Although it might be premature to declare that the Taliban has won the war in Afghanistan,there is no denying the triumphalism at the Pakistan army’s GHQ in Rawalpindi. The Pakistan army leadership has convinced itself that it is winning big in Afghanistan. Unflinching support for the Afghan Taliban over the last few years,Rawalpindi believes,is about to pay off handsomely.

Having got the US and the international coalition to see the folly of fighting the Taliban,the argument goes,Pindi now holds all the aces in the Afghanistan endgame. Pindi,we are told,will cash this “royal flush” into specific international concessions — acceptance of Pakistan’s case for strategic depth in Afghanistan,pressure on India to deliver on Kashmir,and treating it on par with Delhi when it comes to global nuclear rules.

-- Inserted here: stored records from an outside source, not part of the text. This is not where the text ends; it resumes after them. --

/-- V-ops by opcode (R306), the immediate form aside. -/
def decodeVOp (f : Fields) : Arm :=
  match f.opc.toNat with
  | 0x00 => armVBin fltRnd .vadd f
  | 0x01 => armVBin fltRnd .vsub f
  | 0x02 => armVBin fltRnd .vmul f
  | 0x03 => armVBin fltRnd .vfma f
  | 0x04 => armVBin fltRnd .vfms f
  | 0x05 => armVBin f32Rnd .vdiv f
  | 0x06 => armVUn f32Rnd .vsqrt f
  | 0x08 => armVBin fltPlain .vmin f
  | 0x09 => armVBin fltPlain .vmax f
  | 0x0A => armVUn fltPlain .vabs f
  | 0x0B => armVUn fltPlain .vneg f
  | 0x0C => armVBin fltPlain .vcpys f
  | 0x10 => armVCmp vcmpOk .vcmp f
  | 0x40 => armVInt true .viadd f
  | 0x41 => armVInt true .visub f
  | 0x42 => armVInt true .vimul f
  | 0x43 => armVInt false .vimulh f
  | 0x48 => armVInt false .vand f
  | 0x49 => armVInt false .vor f
  | 0x4A => armVInt false .vxor f
  | 0x4B => armVInt false .vandn f
  | 0x50 => armVInt false .vshl f
  | 0x51 => armVInt false .vshr f
  | 0x52 => armVInt false .vsar f
  | 0x53 => armVInt false .vrot f
  | 0x58 => armVInt false .vimin f
  | 0x59 => armVInt false .vimax f
  | 0x5A => armV VType.isInt VType.isInt f
      (imm8 f == 0 && f.b == 0 && f.c == 0 && vOk f.d && vOk f.a)
      (fun t s => .viabs t s (vReg f.d) (vReg f.a) (vMask f))
  | 0x60 => armVCmp (fun t _ => t.isInt) .vicmp f
  | 0x80 => armVConv (fun t s => t.isFloat && s.isFloat && t != s) true .vcvt f
  | 0x81 => armVBlk true .vqnt f
  | 0x82 => armVBlk false .vdqnt f
  | 0x83 => armVConv (fun t s => t.isInt && s.isFloat) false .vftoi f
  | 0x84 => armVConv (fun t s => t.isFloat && s.isInt) false .vitof f
  | 0x88 => armV VType.isPack VType.isPack f
      (imm8 f == 0 && f.c == 0 && vOk f.d && vOk f.a && vOk f.b)
      (fun t s => .vpack t s (vReg f.d) (vReg f.a) (vReg f.b) (vMask f))
  | 0x89 => armV VType.isPack never f
      ((imm8 f).extractLsb' 1 7 == 0 && f.b == 0 && f.c == 0 && vOk f.d && vOk f.a)
      (fun t _ => .vunpk t ((imm8 f).getLsbD 0) (vReg f.d) (vReg f.a) (vMask f))
  | 0xA0 => armVUn f32Rnd .vexp2 f
  | 0xA1 => armVUn f32Rnd .vlog2 f
  | 0xA2 => armVUn f32Rnd .vrcp f
  | 0xA3 => armVUn f32Rnd .vrsq f
  | 0xA4 => armVUn f32Rnd .vsinp f
  | 0xA5 => armVUn f32Rnd .vcosp f
  | 0xA6 => armVUn f32Rnd .vtanh f
  | 0xB0 => armRnd f (f.a == 0 && f.b == 0 && f.c == 0 && vOk f.d) (.vrndt (vReg f.d) (vMask f))
  | 0xB1 => armV VType.isInt never f (imm8 f == 0 && f.b == 0 && f.c == 0 && vOk f.d)
      (fun t _ => .vrndh t (vReg f.d) f.a (vMask f))
  | 0xB2 => armRnd f (f.c == 0 && vOk f.d && vOk f.a) (.vmix (vReg f.d) (vReg f.a) f.b (vMask f))
  | 0xC0 => armV VType.isMove never f
      (imm8 f == 0 && f.c == 0 && vOk f.d && vOk f.a && vOk f.b)
      (fun t _ => .vperm t (vReg f.d) (vReg f.a) (vReg f.b) (vMask f))
  | 0xC1 => armBcast f
  | 0xC2 => armLane f (f.c == 0 && vOk f.a) (fun t s => .vextl t f.d (vReg f.a) s (vMask f))
  | 0xC3 => armLane f (f.c == 0 && vOk f.d) (fun t s => .vinsl t (vReg f.d) f.a s (vMask f))
  | 0xC4 => armLane f (f.c == 0 && vOk f.d && vOk f.a) (fun t s => .vrotl t (vReg f.d) (vReg f.a) s (vMask f))
  | 0xC8 => armV VType.isMove VType.isInt f
      (imm8 f == 0 && f.b == 0 && f.c == 0 && vOk f.d && vOk f.a)
      (fun t s => .vredAdd t s (vReg f.d) (vReg f.a) (vMask f))
  | 0xC9 => armV VType.isMove never f
      (imm8 f == 0 && f.b == 0 && f.c == 0 && vOk f.d && vOk f.a)
      (fun t _ => .vredMin t (vReg f.d) (vReg f.a) (vMask f))
  | 0xCA => armV VType.isMove never f
      (imm8 f == 0 && f.b == 0 && f.c == 0 && vOk f.d && vOk f.a)
      (fun t _ => .vredMax t (vReg f.d) (vReg f.a) (vMask f))
  | 0xCB => armV VType.isInt never f
      (imm8 f == 0 && f.b == 0 && f.c == 0 && vOk f.d && vOk f.a)
      (fun t _ => .vredAnd t (vReg f.d) (vReg f.a) (vMask f))
  | 0xCC => armV VType.isInt never f
      (imm8 f == 0 && f.b == 0 && f.c == 0 && vOk f.d && vOk f.a)
      (fun t _ => .vredOr t (vReg f.d) (vReg f.a) (vMask f))
  | 0xCD => armV VType.isInt never f
      (imm8 f == 0 && f.b == 0 && f.c == 0 && vOk f.d && vOk f.a)
      (fun t _ => .vredXor t (vReg f.d) (vReg f.a) (vMask f))
  | 0xD0 => armV VType.isMove never f
      (imm8 f == 0 && f.c == 0 && vOk f.d && vOk f.a && vOk f.b)
      (fun t _ => .vsel t (vReg f.d) (vReg f.a) (vReg f.b) (vMask f))
  | 0xD1 => armV VType.isMove never f
      (imm8 f == 0 && f.b == 0 && f.c == 0 && vOk f.d && vOk f.a)
      (fun t _ => .vmov t (vReg f.d) (vReg f.a) (vMask f))
  | 0xD8 => armMask f (f.c == 0 && mOk f.d && mOk f.a && mOk f.b) (.mand (mReg f.d) (mReg f.a) (mReg f.b))
  | 0xD9 => armMask f (f.c == 0 && mOk f.d && mOk f.a && mOk f.b) (.mor (mReg f.d) (mReg f.a) (mReg f.b))
  | 0xDA => armMask f (f.c == 0 && mOk f.d && mOk f.a && mOk f.b) (.mxor (mReg f.d) (mReg f.a) (mReg f.b))
  | 0xDB => armMask f (f.b == 0 && f.c == 0 && mOk f.d && mOk f.a) (.mnot (mReg f.d) (mReg f.a))
  | 0xDC => armMask f (f.b == 0 && f.c == 0 && mOk f.a) (.mpopc f.d (mReg f.a))
  | 0xDD => armV VType.isMove VType.isInt f
      (imm8 f == 0 && f.b == 0 && f.c == 0 && vOk f.d && vOk f.a)
      (fun t s => .vpfx t s (vReg f.d) (vReg f.a) (vMask f))
  | _ => none

/-- The V-ops whose scalar or shift operand may be IMM8 (R360, R379). -/
def takesVImm (f : Fields) : Bool :=
  match f.opc.toNat with
  | 0x40 | 0x41 | 0x42 | 0x43 | 0x48 | 0x49 | 0x4A | 0x4B | 0x50 | 0x51 | 0x52 | 0x53 | 0x58 | 0x59
  | 0xC1 | 0xC2 | 0xC3 | 0xC4 => true
  | _ => false

/-- V-ops: VIMM is an immediate form, and check 3 refuses it where the operation does not take it (R302).
Log 22, DEDUCED. -/
def decodeV (f : Fields) : Arm := need (takesVImm f || !vImmBit f) (decodeVOp f)

/-! ## E-ops (R307) -/

/-- An E-op; `wOk` and `intOk` say whether Q[0] and Q[1] may be set, Q[7:2] is zero (R303, R307). -/
def armE (wOk intOk : Bool) (f : Fields) (z : Bool) (i : Instr) : Arm :=
  need ((wOk || !f.q.getLsbD 0) && (intOk || !f.q.getLsbD 1) && f.q.extractLsb' 2 6 == 0) <| some (z, i)

def eaddr (f : Fields) : EAddr := ⟨f.a, f.imm⟩
def wBit (f : Fields) : Bool := f.q.getLsbD 0

/-- E-ops by opcode (R307). -/
def decodeE (f : Fields) : Arm :=
  match f.opc.toNat with
  | 0x00 => armE true false f (f.b == 0 && f.c == 0) (.mxrun (wBit f) f.d (eaddr f))
  | 0x02 => armE true false f (f.b == 0 && f.c == 0) (.mxcarryLd (wBit f) f.d (eaddr f))
  | 0x03 => armE true false f (f.b == 0 && f.c == 0) (.mxcarrySt (wBit f) f.d (eaddr f))
  | 0x20 => armE true false f (f.b == 0 && f.c == 0) (.cucopy (wBit f) f.d (eaddr f))
  | 0x21 => armE true false f (vOk f.c) (.cufill (wBit f) f.d (eaddr f) f.b (vReg f.c))
  | 0x22 => armE true false f (f.c == 0) (.culdb (wBit f) f.d (eaddr f) f.b)
  | 0x23 => armE true false f (f.c == 0) (.cudigest (wBit f) f.d (eaddr f) f.b)
  | 0x40 => armE false false f (f.b == 0 && f.c == 0 && f.imm == 0) (.jwait f.d f.a)
  | 0x41 => armE false false f (f.b == 0 && f.c == 0 && f.imm == 0) (.jpoll f.d f.a)
  | 0x42 => armE false false f (f.b == 0 && f.c == 0 && f.imm == 0) (.jcancel f.d f.a)
  | 0x50 => armE false false f (sOk f.d && f.b == 0 && f.c == 0) (.scfg (sReg f.d) (eaddr f))
  | 0x51 => armE false false f (sOk f.d && f.a == 0 && sOk f.b && f.c == 0 && f.imm == 0)
      (.sbind (sReg f.d) (sReg f.b))
  | 0x52 => armE false false f (sOk f.d && f.a == 0 && f.b == 0 && f.c == 0 && f.imm == 0) (.sclose (sReg f.d))
  | 0x53 => armE false false f
      (sOk f.a && f.c == 0 && f.imm.extractLsb' 1 15 == 0 && (f.imm.getLsbD 0 || f.b == 0))
      (.spos f.d (sReg f.a) (if f.imm.getLsbD 0 then some f.b else none))
  | 0x54 => armE false false f (sOk f.d && f.a == 0 && f.b == 0 && f.c == 0 && f.imm == 0) (.scommit (sReg f.d))
  | 0x60 => armE false true f (f.b == 0 && f.c == 0) (.slput (f.q.getLsbD 1) f.d (eaddr f))
  | 0x61 => armE false false f (f.c == 0) (.slget f.d (eaddr f) f.b)
  | 0x62 => armE false false f (f.b == 0 && f.c == 0 && f.imm == 0) (.slref f.d f.a)
  | 0x63 => armE false false f (f.b == 0 && f.c == 0 && f.imm == 0) (.slunref f.d f.a)
  | 0x64 => armE false false f (f.c == 0) (.slswap f.d (eaddr f) f.b)
  | 0x65 => armE true false f (f.c == 0 && f.imm == 0) (.slout (wBit f) f.d f.a f.b)
  | 0x66 => armE false false f (f.b == 0 && f.c == 0) (.slhash f.d (eaddr f))
  | 0x80 => armE false false f (f.b == 0 && f.c == 0) (.lksend f.d (eaddr f))
  | 0x81 => armE false false f (f.b == 0 && f.c == 0) (.lkrecv f.d (eaddr f))
  | 0x82 => armE false false f (f.b == 0 && f.c == 0) (.lkred f.d (eaddr f))
  | _ => none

Must India be worried? No. For three reasons. One,the Afghan drama is by no means over. For the Great Game never stops; it moves from one play to another. The last word on Afghanistan has not been spoken in London; it merely set the stage for another round.

Two,Pindi’s record on winning wars is not an impressive one. If it has not won a single war since Partition,the betting man would calculate that Pindi can’t convert the historic opportunity that it now has into an enduring benefit.

Three,the best evidence for the Pakistan army’s strategic incompetence (it always has been brilliant tactically) comes from Afghanistan. After Soviet troops agreed to leave Afghanistan in 1988,Pindi had a full 13 years,until September 2001,to establish its dominance over Kabul. It failed spectacularly.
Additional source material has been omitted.